The local government and those of surrounding counties sent thousands of dollars in relief. The city of Toronto donated $50,000 with Brant County sending $25,000 and the town of Stratford giving $10,000 (Toll, 1980). Businesses also set up food and clothing drives for those who lost their homes. Local radio stations set up a 10-hour radio segment called Operation Rebuild which raised almost half a million dollars, a relatively large amount of money for the time. The London Free Press distributed a booklet immortalizing the disaster, aptly titled Tornado. Over 50,000 copies were sold for $2.00 each. The Government of Ontario also granted $9 million in relief funds by the end of the year (Toll, 1980).

== Comparison to other Ontario tornadoes ==
The Stratford and Woodstock tornadoes were both rated on the Fujita scale as F4 tornadoes, the second-highest rating. Up until that time, an F4 tornado had not been recorded in southern Ontario since the May 1953 Sarnia Tornado. Following these 1979 tornadoes, there was another violent tornado outbreak in the Barrie and Grand Valley six years later. As of 2015 there hasn't been an F4 or higher storm that has struck southern Ontario. Comparing the 1953, 1979, and 1985 tornadoes, the Woodstock event was at least as damaging as the Sarnia one. In both instances, photographs display typical F4 damage to frame homes and farm outbuildings, where only piles of rubble remained.

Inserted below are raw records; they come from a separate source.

-- ==== Sys2Proof/Machine/MicroOps.lean ====
section
/-! DEFINITION. The meanings of the twelve micro-operations (40_step_sequencer_line_driver.md, 41_crc.md). -/

namespace Sys2Proof.Machine

/-! ## Delays -/

/-- `WS` (R112): no state of the block changes; the ghost counts it (R41). -/
def execWs (s : State) : Host.Outcome State Fault Refusal :=
  .next (setDelays { s.delays with short := s.delays.short + 1 } s)

/-- `WL` (R113). -/
def execWl (s : State) : Host.Outcome State Fault Refusal :=
  .next (setDelays { s.delays with long := s.delays.long + 1 } s)

/-- `WP` (R114). -/
def execWp (s : State) : Host.Outcome State Fault Refusal :=
  .next (setDelays { s.delays with poll := s.delays.poll + 1 } s)

/-! ## CLOCK -/

/-- `CKO` (R115): `CLK` is `X` whether the `open` succeeds or fails. -/
def execCko (s : State) : Host.Outcome State Fault Refusal :=
  lineAction (lineCalls s.dat .cko) (setClk .x) (setClk .x) s

/-- `CKL` (R116); not architected on a `CLOSED` line (R124). -/
def execCkl (s : State) : Host.Outcome State Fault Refusal :=
  if s.clk = .closed then .refused (.lineClosed .clock)
  else lineAction (lineCalls s.dat .ckl) (setClk .low) (setClk .x) s

/-- `CKH` (R117); not architected on a `CLOSED` line (R124). -/
def execCkh (s : State) : Host.Outcome State Fault Refusal :=
  if s.clk = .closed then .refused (.lineClosed .clock)
  else lineAction (lineCalls s.dat .ckh) (setClk .high) (setClk .x) s

/-! ## DATA -/

/-- `DTL` (R118): from `CLOSED` it opens the line first. -/
def execDtl (s : State) : Host.Outcome State Fault Refusal :=
  lineAction (lineCalls s.dat .dtl) (setDat .assertLow) (setDat .x) s

/-- `DTH` (R119): cannot fail; not architected on a `CLOSED` line (R123). -/
def execDth (s : State) : Host.Outcome State Fault Refusal :=
  if s.dat = .closed then .refused (.lineClosed .data)
  else lineAction (lineCalls s.dat .dth) (setDat .released) id s

/-- `DRD` (R120): a failed `read` yields no sample and leaves the line as it was; not architected on a `CLOSED` line
(R123, U7). -/
def execDrd (s : State) : Host.Outcome State Fault Refusal :=
  if s.dat = .closed then .refused (.lineClosed .data)
  else lineAction (lineCalls s.dat .drd) sample id s

/-- `CLS` (R121): closes both lines and clears `OPENED`; cannot fail. -/
def execCls (s : State) : Host.Outcome State Fault Refusal :=
  lineAction (lineCalls s.dat .cls) (fun s => setOpened false (setDat .closed (setClk .closed s))) id s

/-! ## The accumulator -/

/-- `CRS` (R143). -/
def execCrs (s : State) : Host.Outcome State Fault Refusal := .next (setCrc Config.crcInit s)

/-- `CUP(v)` (R144). -/
def execCup (v : Byte) (s : State) : Host.Outcome State Fault Refusal :=
  .next (setCrc (crcUpdate s.regs.crc v) s)

end Sys2Proof.Machine
end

While it is unlikely that the 1979 storm was as powerful as the 1946 Windsor–Tecumseh tornado (where it has been speculated that F5 damage took place), the most glaring difference was that of path width. Whereas the damage paths of the 1946, 1953, and 1985 tornadoes remained under one kilometre, the Woodstock one was more massive in size. In some cases its width approached one mile, likely making it one of the largest tornadoes documented in Canada alongside the July 1987 Edmonton tornado. Environment Canada places the 1979 Woodstock tornado as the eleventh worst in the country's history.